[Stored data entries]
★ ★ ★ ★ ★ ★ ★
theorem launchExit_looks {c : Nat} {y : Ctx} (hl : s.ten.launches.get? id = some l) (hctx : l.ctx = some c) (hy : s.ctx? c = some y) :
    Answers (.launchExit id) s fun t => t.ten = s.ten ∧ t.bytes = s.bytes ∧
      if y.state ≠ .frozen ∧ s.moves c = true then t.due (s.now + 1) (.launchExit id) else t.due s.now (.teardown c) := by
  have hexec : exec (.launchExit id) s = .next ((if y.state != .frozen && s.moves c then after 1 (.launchExit id)
      else after 0 (.teardown c)).exec s) := by
    change execLaunchExit id s = _
    simp only [execLaunchExit, hl, hctx, hy, Cmd.opt, Cmd.next_eq]
  refine ⟨_, hexec, ?_⟩
  beta_reduce
  by_cases hmoves : y.state ≠ .frozen ∧ s.moves c = true
  · rw [if_pos hmoves, if_pos (by simpa using hmoves)]
    exact ⟨rfl, rfl, after_due 1 _ s⟩
  · rw [if_neg hmoves, if_neg (by simpa using hmoves)]
    exact ⟨rfl, rfl, after_due 0 _ s⟩

end

/-- Settles O44: TEARDOWN does one of its three things by the context's state, and LAUNCH_EXIT looks at the context or ends the
launch. -/
theorem contextsEnd : Obligations.ContextsEnd := by
  refine ⟨fun s ctx c hc => ⟨fun hjob => ?waits, fun hjob hfreezing hfrozen => ?freezes, fun l hjob hstate hcalm hgroups hl =>
    teardown_returns hc hjob hstate hcalm hgroups hl⟩, fun s id x hx => ⟨fun w hctx hexit => ?ends, fun c y hctx hy =>
    launchExit_looks hx hctx hy⟩⟩
  case waits => exact ⟨_, teardown_waits hc hjob, rfl, rfl, rfl, after_due 1 _ s⟩
  case freezes =>
    have hnow : ((freezeContext ctx).exec s).now = s.now :=
      (Cmd.within_each (Aside.chains id) (fun r _ => stopRegion_aside ctx r) ((modCtx ctx fun c => { c with state := .freezing }).exec s)).now
    refine ⟨_, teardown_freezes hc hjob hfreezing hfrozen, ?_, hnow ▸ after_due 1 (.teardown ctx) _, fun r hr hreg => ?_⟩
    · exact congrArg (Option.map _) (freezeContext_state hc)
    · exact freezeContext_stops hr hreg
  case ends =>
    refine ⟨_, ?_, endLaunch_ends hx⟩
    change execLaunchExit id s = _
    simp only [execLaunchExit, hx, hctx, hexit, Cmd.opt, Cmd.next_eq]

end Sys2Proof.Machine

/-! ## Snapshots (R227, R228, R378 to R381, R383)

The last marker takes the cut; a save is written once what it waits for is done; the job then ends as every context job does. -/

namespace Sys2Proof.Machine

/-! ### The cut (R380) -/

/-- The markers of a snapshot once one more has arrived. -/
def Snap.marked (n : Snap) (p : Nat) : List Nat := if n.markers.contains p then n.markers else n.markers ++ [p]

/-- Whether every sequencer's marker has arrived with this one. -/
def State.allMarked (s : State) (n : Snap) (p : Nat) : Bool :=
  (s.regionsOf n.ctx).all fun r => (n.marked p).contains r.rgn || r.state == .placing

/-- What a marker makes of a snapshot. -/
def State.takeMark (s : State) (n : Snap) (c : Ctx) (p : Nat) (x : Snap) : Snap :=
  let waits := (s.mem.ops.filter fun (k, o) => o.f.ctx == n.ctx && s.inFlight k o).map fun (_, o) => o.f.fid
  if s.allMarked n p && x.body.isNone then
    { x with
      markers := n.marked p, body := if n.kind = 1 then some (s.saveOf n.ctx c) else none, waits := waits, upTo := s.serial,
      queues := s.pendingQueues c.vd }
  else { x with markers := n.marked p }

section
variable {s : State} {k p q : Nat} {n : Snap} {c : Ctx} (hn : s.ten.snaps.get? k = some n) (hc : s.ctx? n.ctx = some c)
include hn hc

theorem exec_snapshotMarker : exec (.snapshotMarker k p q) s = .next ((Cmd.all [
    .prim (.ten fun t => { t with snaps := t.snaps.mod k (s.takeMark n c p) }),
    .when (s.allMarked n p && n.kind = 3) (haltContext n.ctx),
    .when (s.allMarked n p) (after 1 (.snapshotComplete k))]).exec s) := by
  change execSnapshotMarker k p q s = _
  simp only [execSnapshotMarker, hn, hc, Cmd.next_eq]
  rfl

theorem snapshotMarker_cuts (hbody : n.body = none) (hall : ∀ r ∈ s.regionsOf n.ctx, r.rgn ∈ n.markers ∨ r.rgn = p) (hkind : n.kind = 1) :
    Answers (.snapshotMarker k p q) s fun t => (t.ten.snaps.get? k).map (·.body) = some (some (s.saveOf n.ctx c)) ∧
      t.due (s.now + 1) (.snapshotComplete k) ∧ t.fab = s.fab := by
  have hmarked : s.allMarked n p = true := by
    refine List.all_eq_true.2 fun r hr => Bool.or_eq_true_iff.2 (.inl (List.contains_iff_mem.2 ?_))
    unfold Snap.marked
    split
    next hp => exact (hall r hr).elim id fun h => h ▸ List.contains_iff_mem.1 hp
    · exact (hall r hr).elim (List.mem_append_left _) fun h => List.mem_append_right _ (List.mem_singleton.2 h)
  have hexec := exec_snapshotMarker (p := p) (q := q) hn hc
  simp only [hmarked, hkind, Bool.true_and, show decide (1 = 3) = false from rfl, Cmd.exec_all_cons, Cmd.exec_all_one, Cmd.exec_when_false,
    Cmd.exec_when_true] at hexec
  refine ⟨_, hexec, ?_, after_due 1 _ _, rfl⟩
  refine (congrArg (Option.map _) (Tbl.get?_mod_self ..)).trans ?_
  simp [hn, State.takeMark, hmarked, hbody, hkind]

theorem snapshotMarker_waits (hbody : n.body = none) (hmissing : ∃ r ∈ s.regionsOf n.ctx, r.state ≠ .placing ∧ r.rgn ∉ n.markers ∧ r.rgn ≠ p) :
    Answers (.snapshotMarker k p q) s fun t => (t.ten.snaps.get? k).map (fun x => (x.markers, x.body)) =
      some (if p ∈ n.markers then n.markers else n.markers ++ [p], none) ∧ t.agenda = s.agenda := by
  have hmarked : s.allMarked n p = false := by
    obtain ⟨r, hr, hstate, hnew, hne⟩ := hmissing
    have hmiss : (n.marked p).contains r.rgn = false := by
      unfold Snap.marked
      split <;> simp [hnew, hne]
    exact List.all_eq_false.2 ⟨r, hr, by simp only [hmiss, beq_false_of_ne hstate]; decide⟩
  have hexec := exec_snapshotMarker (p := p) (q := q) hn hc
  simp only [hmarked, Bool.false_and, Cmd.exec_all_cons, Cmd.exec_all_one, Cmd.exec_when_false] at hexec
  refine ⟨_, hexec, ?_, rfl⟩
  refine (congrArg (Option.map _) (Tbl.get?_mod_self ..)).trans ?_
  simp [hn, State.takeMark, hmarked, hbody, Snap.marked]

end

/-! ### The save (R381 to R383) -/

/-- A save has been written: it stands under the number of that moment, and the engines, operations, contexts, launches and snapshots are
as before. -/
structure Saved (s t : State) : Prop where
  eng : t.eng = s.eng
  ops : t.mem.ops = s.mem.ops
  ctxs : t.ten.ctxs = s.ten.ctxs
  launches : t.ten.launches = s.ten.launches
  snaps : t.ten.snaps = s.ten.snaps
  now : t.now = s.now
  save : (t.ten.saves.get? s.serial).isSome = true

theorem writeSave_saves (die vd area kind size : Nat) (frozen : Bool) (x : Save) (k : Nat → Cmd) (s : State) :
    ∃ u, Saved s u ∧ (writeSave die vd area kind size frozen x k).exec s = (k s.serial).exec u := by
  let y := { x with bytes := (List.range (size - 64)).map fun o => Config.saveByte x.ctxid s.serial (64 + o) }
  let v := (Cmd.prim (.ten fun t => { t with saves := t.saves.set s.serial y })).exec (Prim.takeSerial.run s)
  have hwrite : WriteFrame v ((engWrite die vd (area + 8) (y.header kind frozen s.now ++ y.bytes) (s.hzn die) (fun _ => .skip)).exec v) :=
    engWrite_write _ _ _ _ _ v
  refine ⟨_, ⟨hwrite.eng, hwrite.ops, hwrite.ctxs, hwrite.launches, hwrite.snaps, hwrite.now, ?_⟩, rfl⟩
  rw [hwrite.saves]
  exact (congrArg Option.isSome (Tbl.get?_set_self ..) :)

section
variable {s : State} {k : Nat} {n : Snap} {c : Ctx} (hn : s.ten.snaps.get? k = some n) (hc : s.ctx? n.ctx = some c)
include hn hc

/-- Whether the save of a snapshot can be written. -/
def State.saveReady (s : State) (n : Snap) (c : Ctx) : Bool :=
  s.requestsDone n && (n.kind = 1 || s.quiet n.ctx) && (n.kind != 2 || c.state == .frozen)

def dropSnap (k : Nat) : Cmd := .prim (.ten fun t => { t with snaps := t.snaps.del k })

theorem snapshotComplete_waits (hready : s.saveReady n c = false) :
    exec (.snapshotComplete k) s = .next ((after 1 (.snapshotComplete k)).exec s) := by
  change execSnapshotComplete k s = _
  unfold State.saveReady at hready
  simp only [execSnapshotComplete, hn, hc, hready, Bool.not_false, if_true, Cmd.next_eq]

/-- A job whose save is written goes on to its end. -/
def finishSave (k j : Nat) : Cmd := .all [dropSnap k, modJob j fun x => { x with state := .finishing }, after 0 (.contextJobEnd j)]

omit hn hc in
theorem finishSave_leaves (k j : Nat) (u : State) :
    let t := (finishSave k j).exec u
    t.ten.snaps = u.ten.snaps.del k ∧ t.job? j = (u.job? j).map (fun x => { x with state := .finishing }) ∧
      t.due u.now (.contextJobEnd j) ∧ t.ten.saves = u.ten.saves :=
  ⟨rfl, modJob_job_self .., after_due 0 _ _, rfl⟩

theorem snapshotComplete_job {j : Nat} {x : Job} (hready : s.saveReady n c = true) (hjob : n.job = some j) (hx : s.job? j = some x) :
    Answers (.snapshotComplete k) s fun t => t.ten.snaps = s.ten.snaps.del k ∧ (t.job? j).map (·.state) = some .finishing ∧
      t.due s.now (.contextJobEnd j) ∧ (t.ten.saves.get? s.serial).isSome = true := by
  obtain ⟨body, hcourse⟩ : ∃ body, exec (.snapshotComplete k) s = .next ((finishSave k j).exec ((writeSave x.die x.vd n.area.toNat n.kind
      (s.saveSize n.ctx c) n.frozen body fun _ => .skip).exec s)) := by
    refine ⟨n.body.getD (s.saveOf n.ctx c), ?_⟩
    change execSnapshotComplete k s = _
    unfold State.saveReady at hready
    cases hbody : n.body <;>
      simp only [execSnapshotComplete, hn, hc, hready, hjob, hx, hbody, Bool.not_true, Bool.false_eq_true, if_false, Cmd.next_eq,
        Cmd.exec_seq] <;> rfl
  obtain ⟨u, hsaved, hwrite⟩ := writeSave_saves x.die x.vd n.area.toNat n.kind (s.saveSize n.ctx c) n.frozen body (fun _ => .skip) s
  have hexec : exec (.snapshotComplete k) s = .next ((finishSave k j).exec u) := by rw [hcourse, hwrite, Cmd.exec_skip]
  obtain ⟨hsnaps, hstate, hdue, hsaves⟩ := finishSave_leaves k j u
  have hjobs : u.job? j = some x := (congrArg (fun e : EngState => e.jobs.get? j) hsaved.eng).trans hx
  refine ⟨_, hexec, hsnaps.trans (by rw [hsaved.snaps]), ?_, hsaved.now ▸ hdue, by rw [hsaves, hsaved.save]⟩
  rw [hstate, hjobs]
  rfl

/-- A launch that waits to be restored from a save. -/
def Launch.saved (l : Launch) (save now : Nat) : Launch :=
  { l with state := .waiting, ctx := none, restore := some save, since := now, drained := none }

/-- The context of a checkpoint is returned, and its launch may pre-empt in its turn. -/
def leaveSave (k ctx launch : Nat) : Cmd :=
  .all [dropSnap k, abandonGroups ctx, discardContext ctx, releaseContext ctx, after 1 (.preemptDecide launch)]

omit hn hc in
theorem after_ten (m : Nat) (i : Instr) (s : State) : ((after m i).exec s).ten = s.ten := rfl

/-- A checkpoint returns its context, and its launch waits with the save. -/
theorem snapshotComplete_checkpoint {l : Launch} (hready : s.saveReady n c = true) (hjob : n.job = none) (hgroups : s.eng.groups = [])
    (hl : s.ten.launches.get? c.launch = some l) : Answers (.snapshotComplete k) s fun t => t.ten.ctxs = s.ten.ctxs.del n.ctx ∧
      t.ten.launches.get? c.launch = some (l.saved s.serial s.now) := by
  obtain ⟨body, hcourse⟩ : ∃ body, exec (.snapshotComplete k) s = .next ((leaveSave k n.ctx c.launch).exec ((writeSave c.homeDie c.vd
      n.area.toNat 3 (s.saveSize n.ctx c) n.frozen body fun k => modLaunch c.launch (Launch.saved · k s.now)).exec s)) := by
    refine ⟨n.body.getD (s.saveOf n.ctx c), ?_⟩
    change execSnapshotComplete k s = _
    unfold State.saveReady at hready
    cases hbody : n.body <;>
      simp only [execSnapshotComplete, hn, hc, hready, hjob, hbody, Bool.not_true, Bool.false_eq_true, if_false, Cmd.next_eq,
        Cmd.exec_seq] <;> rfl
  obtain ⟨u, hsaved, hwrite⟩ := writeSave_saves c.homeDie c.vd n.area.toNat 3 (s.saveSize n.ctx c) n.frozen body
    (fun k => modLaunch c.launch (Launch.saved · k s.now)) s
  let v := (abandonGroups n.ctx).exec ((dropSnap k).exec ((modLaunch c.launch (Launch.saved · s.serial s.now)).exec u))
  have hexec : exec (.snapshotComplete k) s = .next ((after 1 (.preemptDecide c.launch)).exec ((releaseContext n.ctx).exec
      ((discardContext n.ctx).exec v))) := by
    rw [hcourse, hwrite]
    rfl
  have hnone : v.eng.groups = [] := by
    change u.eng.groups.filter _ = []
    rw [hsaved.eng, hgroups, List.filter_nil]
  obtain ⟨hctxs, hlaunches, -, -⟩ := discardContext_leaves n.ctx hnone
  obtain ⟨hctxs', hlaunches', -, -⟩ := releaseContext_leaves n.ctx ((discardContext n.ctx).exec v)
  have hlaunch : v.ten.launches.get? c.launch = some (l.saved s.serial s.now) := by
    refine (modLaunch_launch_self c.launch (Launch.saved · s.serial s.now) u).trans ?_
    rw [hsaved.launches, hl]
    rfl
  refine ⟨_, hexec, ?_, ?_⟩
  · rw [after_ten, hctxs', hctxs, show v.ten.ctxs = s.ten.ctxs from hsaved.ctxs]
  · rw [after_ten, hlaunches', hlaunches, hlaunch]

end

/-! ### The end of a context job (R227, R228, R307) -/

section
variable {s : State} {id : Nat} {j : Job} (hj : s.job? id = some j)
include hj

/-- What an ended context job writes. -/
def contextJobWrites (j : Job) : Cmd :=
  let target := match j.kind with | .vdctl _ => 0 | _ => j.target
  writeStamp j.die j.vd j.stamp.toNat (some (j.status % 256 + target % 65536 * 2 ^ 16)) j.sval.toNat j.pts
    (fun cause a => engFault j.ctx j.die cause a 0) .skip

omit hj in
theorem contextJobWrites_device (j : Job) : (contextJobWrites j).Within DeviceFrame := by
  unfold contextJobWrites
  exact writeStamp_within DeviceFrame.chains (fun _ _ => WriteFrame.device) (fun _ _ => engFault_device _ _ _ _ _)
    (Cmd.within_skip DeviceFrame.chains)

theorem contextJobEnd_ends (hstate : j.state = .finishing) (hgo : s.stampWaits j.die j.vd j.stamp.toNat true j.pts = false) :
    Answers (.contextJobEnd id) s fun t => t.eng.jobs = s.eng.jobs.del id ∧ t.due s.now (.channelAssign j.die) := by
  have hexec : exec (.contextJobEnd id) s = .next ((Cmd.all [contextJobWrites j, progress j.ctx, dropJob id, wakeJobs j.vd,
      after 0 (.channelAssign j.die)]).exec s) := by
    change execContextJobEnd id s = _
    simp only [execContextJobEnd, hj, hgo, Cmd.next_eq]
    rw [if_neg ?stop]
    case stop =>
      rw [hstate]
      split <;> exact Bool.false_ne_true
    simp only [hstate, bne_self_eq_false, Bool.false_eq_true, if_false]
    rfl
  let u := (progress j.ctx).exec ((contextJobWrites j).exec s)
  have hwrites : DeviceFrame s ((contextJobWrites j).exec s) := contextJobWrites_device j s
  have hwake : WriteFrame ((dropJob id).exec u) ((wakeJobs j.vd).exec ((dropJob id).exec u)) := wakeJobs_write j.vd _
  refine ⟨_, hexec, ?_, ?_⟩
  · exact (congrArg EngState.jobs hwake.eng).trans (congrArg (fun e : EngState => e.jobs.del id) hwrites.eng)
  · exact (hwake.now.trans hwrites.now) ▸ after_due 0 (.channelAssign j.die) ((wakeJobs j.vd).exec ((dropJob id).exec u))

theorem contextJobEnd_stop (hkind : j.kind = .vdctl 0) (hstate : j.state = .running) : exec (.contextJobEnd id) s =
    .next ((if s.stopDone id j.target then endCtxJob id 0 none else after 1 (.contextJobEnd id)).exec s) := by
  change execContextJobEnd id s = _
  simp only [execContextJobEnd, hj, hkind, hstate, Cmd.next_eq, beq_self_eq_true, if_true]

end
★ ★ ★ ★ ★ ★ ★
§ YOUR TASK: Lines to set down from above: the line with "theorem contextsEnd : Obligations.ContextsEnd", the line with "launchExit_looks hx hctx hy⟩⟩", and every line between, each exactly as written.

§ EXPECTED OUTPUT:
theorem contextsEnd : Obligations.ContextsEnd := by
  refine ⟨fun s ctx c hc => ⟨fun hjob => ?waits, fun hjob hfreezing hfrozen => ?freezes, fun l hjob hstate hcalm hgroups hl =>
    teardown_returns hc hjob hstate hcalm hgroups hl⟩, fun s id x hx => ⟨fun w hctx hexit => ?ends, fun c y hctx hy =>
    launchExit_looks hx hctx hy⟩⟩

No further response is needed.